Wednesday, 27 February 2013

Fixing Illumina's low diversity problem

Illumina's is the most widely used next-generation sequencing technology, but like all technologies it is not perfect. You'll have to wait for their Nanopore sequencer for perfection! One challenge we have to deal with ever more with Illumina sequencing is the balance and number of libraries in a multiplex-pool. If either of these are wrong, then the final sequencing results can be useless or require significantly more sequencing than would normally be required.

In this post I am going to outline the advice I give to my users.

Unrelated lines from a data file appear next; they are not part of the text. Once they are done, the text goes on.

/-! ### Completions of commands on blocks -/

/-- The fault of the lowest shape number among those recorded. -/
def lowestFault (fs : List (Nat × Nat × Nat × Nat)) : Option (Nat × Nat × Nat × Nat) :=
  fs.foldl (fun acc f => match acc with | none => some f | some g => some (if f.1 < g.1 then f else g)) none

/-- The Proofer's learned power of an entry: the highest of the last 16 runs (R503). -/
def State.learned (s : State) (entry : Nat) : Option Nat :=
  (s.prf.learned.find? (fun e => e.id == s.place.id && e.entry == entry)).map (fun e => e.powers.foldl max 0)

/-- The mean power of a run that has ended enters the learned table: energy in mJ over a time in ns. Nothing is learned before WARM
(R515) nor from a run that took no module time; the oldest of 1,024 entries makes room (R503, log 27). -/
def State.learn (entry energy start : Nat) (s : State) : State :=
  if !s.prf.warm || s.time.now ≤ start then s
  else
    let w := energy * 1000000 / (s.time.now - start)
    let mine : Learned → Bool := fun e => e.id == s.place.id && e.entry == entry
    match s.prf.learned.find? mine with
    | some e => { s with prf.learned := s.prf.learned.map (fun x =>
        if mine x then { e with powers := e.powers.drop (e.powers.length - 15) ++ [w] } else x) }
    | none => { s with prf.learned := s.prf.learned.drop (s.prf.learned.length - 1023) ++ [{ id := s.place.id, entry, powers := [w] }] }

/-- A RUN whose targets have all ended completes (R552). -/
def State.finishRun (c : OpenCmd) (s0 : State) : State :=
  let s := s0.learn c.entryOff c.energy c.start
  match lowestFault c.faults with
  | none => s.finishOpen c 0 c.okStep 0 0
  | some (shape, st, step, r1) => s.finishOpen c st step (r1 + shape) c.faults.length

/-- A target of a RUN has ended, with STATUS 0 or the STATUS of its fault (R552). -/
def State.targetEnd (seq shape status step r1 : Nat) (s : State) : State :=
  match s.openCmd seq with
  | none => s
  | some c =>
    let c' := { c with
      targets := c.targets.filter (fun t => t.1 != shape)
      okStep := if shape = c.first then step else c.okStep
      faults := if status = 0 then c.faults else c.faults ++ [(shape, status, step, r1)] }
    if c'.targets.isEmpty then s.finishRun c' else s.setOpen c'

/-- A command that executes nothing ends: it leaves every run queue it stands in (R45, R208, R546). -/
def State.dropCmd (seq status : Nat) (s : State) : State :=
  match s.openCmd seq with
  | none => s
  | some c =>
    (c.targets.foldl (fun (s : State) t => s.onBlock t.2 (fun b => { b with runq := b.runq.filter (fun q => q.seq != some seq) })) s
      |> fun (s : State) => ({ s with hif.waits := s.hif.waits.filter (fun x => x != seq) } : State)).finishOpen c status 0 0 0

/-- The counter a command waits on, where the placement has it. -/
def State.waitCnt (s : State) (w : Nat × Nat × Nat) : Option Cnt :=
  (s.physOf w.1).map (fun p => (s.block p).cnt w.2.1)

/-- The condition of a waiting command: satisfied, not yet, or abandoned (R205, R208). -/
inductive WaitState where
  /-- The counter has reached the target. -/
  | ok
  /-- Not yet. -/
  | notYet
  /-- The counter is ABANDONED. -/
  | abandoned
deriving DecidableEq, Repr

/-- The state of a wait condition of the host. -/
def State.waitState (s : State) (w : Option (Nat × Nat × Nat)) : WaitState :=
  match w with
  | none => .ok
  | some w => match s.waitCnt w with
    | none => .notYet
    | some c => if c.abandoned.isSome then .abandoned else if w.2.2 ≤ c.value then .ok else .notYet

/-- A command in the pool of wait entries is released when its condition is decided (R208, R546). -/
def State.wakeOne (s : State) (seq : Nat) : State :=
  match s.openCmd seq with
  | none => s
  | some c => match s.waitState c.wait with
    | .notYet => s
    | .abandoned => s.dropCmd seq stAbandoned
    | .ok =>
      let t : State := { s with hif.waits := s.hif.waits.filter (fun x => x != seq) }
      let u : State := match c.signal with
        | none => t
        | some (shape, i, n) => { t with hif.inflight := t.hif.inflight ++ [.host shape i n (some c.seq)] }
      u.finishOpen c 0 0 0 0

/-- Every command in the pool whose condition is decided is released; a RUN whose counter is ABANDONED ends (R208, R546). -/
def State.wakeHost (s : State) : State :=
  let t := s.hif.waits.foldl State.wakeOne s
  (t.hif.opened.filter (fun c => c.opcode == 0x10 && !c.admitted && t.waitState c.wait == .abandoned)).foldl
    (fun s c => s.dropCmd c.seq stAbandoned) t

/-- A signal reaches a counter (R204). -/
def State.cntAdd (p i n : Nat) (s : State) : State := (s.onBlock p (Block.addCnt i n)).wakeHost

/-- A SEQ lies before another, in a window of half the numbers: SEQ counts modulo 2^32. -/
def seqBefore (a b : Nat) : Bool := a != b && decide ((b + 2 ^ 32 - a) % 2 ^ 32 < 2 ^ 31)

/-- The writes that a SIGNAL follows have landed: every COPY and ATOMIC of lower SEQ, and every BAR2 write that arrived before its
descriptor (R547). -/
def State.copiesLanded (s : State) (seq : Nat) : Bool :=
  s.hif.parked.all (fun e => !((e.opcode == 0x20 || e.opcode == 0x21) && seqBefore e.seq seq)) &&
  s.mem.queue.all (fun m => match m.stamp with | some k => !(m.write && (k == seq || seqBefore k seq)) | none => true)

/-- A signal on its way: visible to its counter once the writes it must follow are (R203, R547). -/
def State.signalReady (s : State) : InFlight → Bool
  | .remote src _ _ _ beat gate => (s.block src).gateOpen beat gate
  | .host _ _ _ seq => match seq with | some q => s.copiesLanded q | none => true

/-- The target of a signal on its way. -/
def InFlight.target : InFlight → Nat × Nat × Nat
  | .remote _ shape i n _ _ => (shape, i, n)
  | .host shape i n _ => (shape, i, n)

The low diversity problem: The technology does suffer from a low diversity problem that has been explained over at Pathogenomics. They describe this "fly in the ointment" for Illumina users sequencing amplicons and point to a SEQanswers thread suggesting some work arounds e.g. spike in lots of PhiX. The main problem derives from the need to find distinct clusters on the images, this is done by HiSeq Control Software (HCS) on the fly. The first step is template generation which defines the X,Y coordinates of each cluster on a tile and is the reference for everything else. Template generation currently uses the first four cycles (but can be configured to use more) and this data is analysed after the fourth cycle is complete which users will see as a pause by the instrument. Clusters are found in each of the 16 images (A, C, G & T for four cycles). A Golden Cycle (g) is determined as the one with the most clusters in A&C, this is used as the reference for everything else. By comparing merged A&Cg clusters with A&C and G&T in all cycles a two-colour map of clusters is formed that distinguishes broad clusters from closely neighbouring but distinct ones. However all though there are four bases Illumina instruments only have two lasers, red (A&C) and green (G&T, which I remember by thinking of the colour of a Gordon's gin bottle, green for G&T!) and in each cycle at least one of two nucleotides for each colour channel needs to be read to ensure proper image registration.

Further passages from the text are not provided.